START Working data
/-! ### Fields that the conditional updates keep -/

@[simp] theorem State.pushHalf_rd (c : ClusterWord) : (State.pushHalf c s).rd = s.rd := by
  unfold State.pushHalf State.raiseError; split <;> [rfl; (split <;> rfl)]
@[simp] theorem State.pushHalf_vs (c : ClusterWord) : (State.pushHalf c s).vs = s.vs := by
  unfold State.pushHalf State.raiseError; split <;> [rfl; (split <;> rfl)]
@[simp] theorem State.pushHalf_fe (c : ClusterWord) : (State.pushHalf c s).fe = s.fe := by
  unfold State.pushHalf State.raiseError; split <;> [rfl; (split <;> rfl)]
@[simp] theorem State.pushHalf_out (c : ClusterWord) : (State.pushHalf c s).out = s.out := by
  unfold State.pushHalf State.raiseError; split <;> [rfl; (split <;> rfl)]
@[simp] theorem State.pushHalf_held (c : ClusterWord) : (State.pushHalf c s).held = s.held := by
  unfold State.pushHalf State.raiseError; split <;> [rfl; (split <;> rfl)]
@[simp] theorem State.pushHalf_prev (c : ClusterWord) : (State.pushHalf c s).prev = s.prev := by
  unfold State.pushHalf State.raiseError; split <;> [rfl; (split <;> rfl)]
@[simp] theorem State.pushHalf_ovf (c : ClusterWord) : (State.pushHalf c s).ovf = s.ovf := by
  unfold State.pushHalf State.raiseError; split <;> [rfl; (split <;> rfl)]
@[simp] theorem State.pushHalf_mbuf (c : ClusterWord) : (State.pushHalf c s).mbuf = s.mbuf := by
  unfold State.pushHalf State.raiseError; split <;> [rfl; (split <;> rfl)]
@[simp] theorem State.pushHalf_cfg (c : ClusterWord) : (State.pushHalf c s).cfg = s.cfg := by
  unfold State.pushHalf State.raiseError; split <;> [rfl; (split <;> rfl)]
@[simp] theorem State.pushHalf_input (c : ClusterWord) : (State.pushHalf c s).input = s.input := by
  unfold State.pushHalf State.raiseError; split <;> [rfl; (split <;> rfl)]
@[simp] theorem State.pushHalf_taking (c : ClusterWord) : (State.pushHalf c s).taking = s.taking := by
  unfold State.pushHalf State.raiseError; split <;> [rfl; (split <;> rfl)]
@[simp] theorem State.pushHalf_schedule (c : ClusterWord) : (State.pushHalf c s).schedule = s.schedule := by
  unfold State.pushHalf State.raiseError; split <;> [rfl; (split <;> rfl)]
@[simp] theorem State.pushHalf_unrolled (c : ClusterWord) : (State.pushHalf c s).unrolled = s.unrolled := by
  unfold State.pushHalf State.raiseError; split <;> [rfl; (split <;> rfl)]

@[simp] theorem State.sink_phase (w : Word64) : (State.sink w s).phase = s.phase := by
  unfold State.sink; split <;> rfl
@[simp] theorem State.sink_rd (w : Word64) : (State.sink w s).rd = s.rd := by
  unfold State.sink; split <;> rfl
@[simp] theorem State.sink_vs (w : Word64) : (State.sink w s).vs = s.vs := by
  unfold State.sink; split <;> rfl
@[simp] theorem State.sink_fe (w : Word64) : (State.sink w s).fe = s.fe := by
  unfold State.sink; split <;> rfl
@[simp] theorem State.sink_q (w : Word64) : (State.sink w s).q = s.q := by
  unfold State.sink; split <;> rfl
@[simp] theorem State.sink_status (w : Word64) : (State.sink w s).status = s.status := by
  unfold State.sink; split <;> rfl
@[simp] theorem State.sink_held (w : Word64) : (State.sink w s).held = s.held := by
  unfold State.sink; split <;> rfl
@[simp] theorem State.sink_prev (w : Word64) : (State.sink w s).prev = s.prev := by
  unfold State.sink; split <;> rfl
@[simp] theorem State.sink_ovf (w : Word64) : (State.sink w s).ovf = s.ovf := by
  unfold State.sink; split <;> rfl
@[simp] theorem State.sink_cfg (w : Word64) : (State.sink w s).cfg = s.cfg := by
  unfold State.sink; split <;> rfl
@[simp] theorem State.sink_input (w : Word64) : (State.sink w s).input = s.input := by
  unfold State.sink; split <;> rfl
@[simp] theorem State.sink_taking (w : Word64) : (State.sink w s).taking = s.taking := by
  unfold State.sink; split <;> rfl
@[simp] theorem State.sink_schedule (w : Word64) : (State.sink w s).schedule = s.schedule := by
  unfold State.sink; split <;> rfl
@[simp] theorem State.sink_unrolled (w : Word64) : (State.sink w s).unrolled = s.unrolled := by
  unfold State.sink; split <;> rfl

@[simp] theorem State.packOdd_phase (r : Record) : (State.packOdd r s).phase = s.phase := by
  unfold State.packOdd; split <;> simp
@[simp] theorem State.packOdd_rd (r : Record) : (State.packOdd r s).rd = s.rd := by
  unfold State.packOdd; split <;> simp
@[simp] theorem State.packOdd_vs (r : Record) : (State.packOdd r s).vs = s.vs := by
  unfold State.packOdd; split <;> simp
@[simp] theorem State.packOdd_fe (r : Record) : (State.packOdd r s).fe = s.fe := by
  unfold State.packOdd; split <;> simp
@[simp] theorem State.packOdd_q (r : Record) : (State.packOdd r s).q = s.q := by
  unfold State.packOdd; split <;> simp
@[simp] theorem State.packOdd_status (r : Record) : (State.packOdd r s).status = s.status := by
  unfold State.packOdd; split <;> simp
@[simp] theorem State.packOdd_held (r : Record) : (State.packOdd r s).held = s.held := by
  unfold State.packOdd; split <;> simp
@[simp] theorem State.packOdd_prev (r : Record) : (State.packOdd r s).prev = s.prev := by
  unfold State.packOdd; split <;> simp
@[simp] theorem State.packOdd_ovf (r : Record) : (State.packOdd r s).ovf = s.ovf := by
  unfold State.packOdd; split <;> simp
@[simp] theorem State.packOdd_cfg (r : Record) : (State.packOdd r s).cfg = s.cfg := by
  unfold State.packOdd; split <;> simp
@[simp] theorem State.packOdd_input (r : Record) : (State.packOdd r s).input = s.input := by
  unfold State.packOdd; split <;> simp
@[simp] theorem State.packOdd_taking (r : Record) : (State.packOdd r s).taking = s.taking := by
  unfold State.packOdd; split <;> simp
@[simp] theorem State.packOdd_schedule (r : Record) : (State.packOdd r s).schedule = s.schedule := by
  unfold State.packOdd; split <;> simp
@[simp] theorem State.packOdd_unrolled (r : Record) : (State.packOdd r s).unrolled = s.unrolled := by
  unfold State.packOdd; split <;> simp

@[simp] theorem State.packPair_phase (a b : Record) : (State.packPair a b s).phase = s.phase := by
  simp [State.packPair]
@[simp] theorem State.packPair_rd (a b : Record) : (State.packPair a b s).rd = s.rd := by
  simp [State.packPair]
@[simp] theorem State.packPair_vs (a b : Record) : (State.packPair a b s).vs = s.vs := by
  simp [State.packPair]
@[simp] theorem State.packPair_fe (a b : Record) : (State.packPair a b s).fe = s.fe := by
  simp [State.packPair]
@[simp] theorem State.packPair_q (a b : Record) : (State.packPair a b s).q = s.q := by
  simp [State.packPair]
@[simp] theorem State.packPair_status (a b : Record) : (State.packPair a b s).status = s.status := by
  simp [State.packPair]
@[simp] theorem State.packPair_prev (a b : Record) : (State.packPair a b s).prev = s.prev := by
  simp [State.packPair]
@[simp] theorem State.packPair_ovf (a b : Record) : (State.packPair a b s).ovf = s.ovf := by
  simp [State.packPair]
@[simp] theorem State.packPair_cfg (a b : Record) : (State.packPair a b s).cfg = s.cfg := by
  simp [State.packPair]
@[simp] theorem State.packPair_input (a b : Record) : (State.packPair a b s).input = s.input := by
  simp [State.packPair]
@[simp] theorem State.packPair_taking (a b : Record) : (State.packPair a b s).taking = s.taking := by
  simp [State.packPair]
@[simp] theorem State.packPair_schedule (a b : Record) : (State.packPair a b s).schedule = s.schedule := by
  simp [State.packPair]
@[simp] theorem State.packPair_unrolled (a b : Record) : (State.packPair a b s).unrolled = s.unrolled := by
  simp [State.packPair]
END Working data
Which lines of the data contain the string "taking"? Copy each of them.

## Task answer:
@[simp] theorem State.pushHalf_taking (c : ClusterWord) : (State.pushHalf c s).taking = s.taking := by
@[simp] theorem State.sink_taking (w : Word64) : (State.sink w s).taking = s.taking := by
@[simp] theorem State.packOdd_taking (r : Record) : (State.packOdd r s).taking = s.taking := by
@[simp] theorem State.packPair_taking (a b : Record) : (State.packPair a b s).taking = s.taking := by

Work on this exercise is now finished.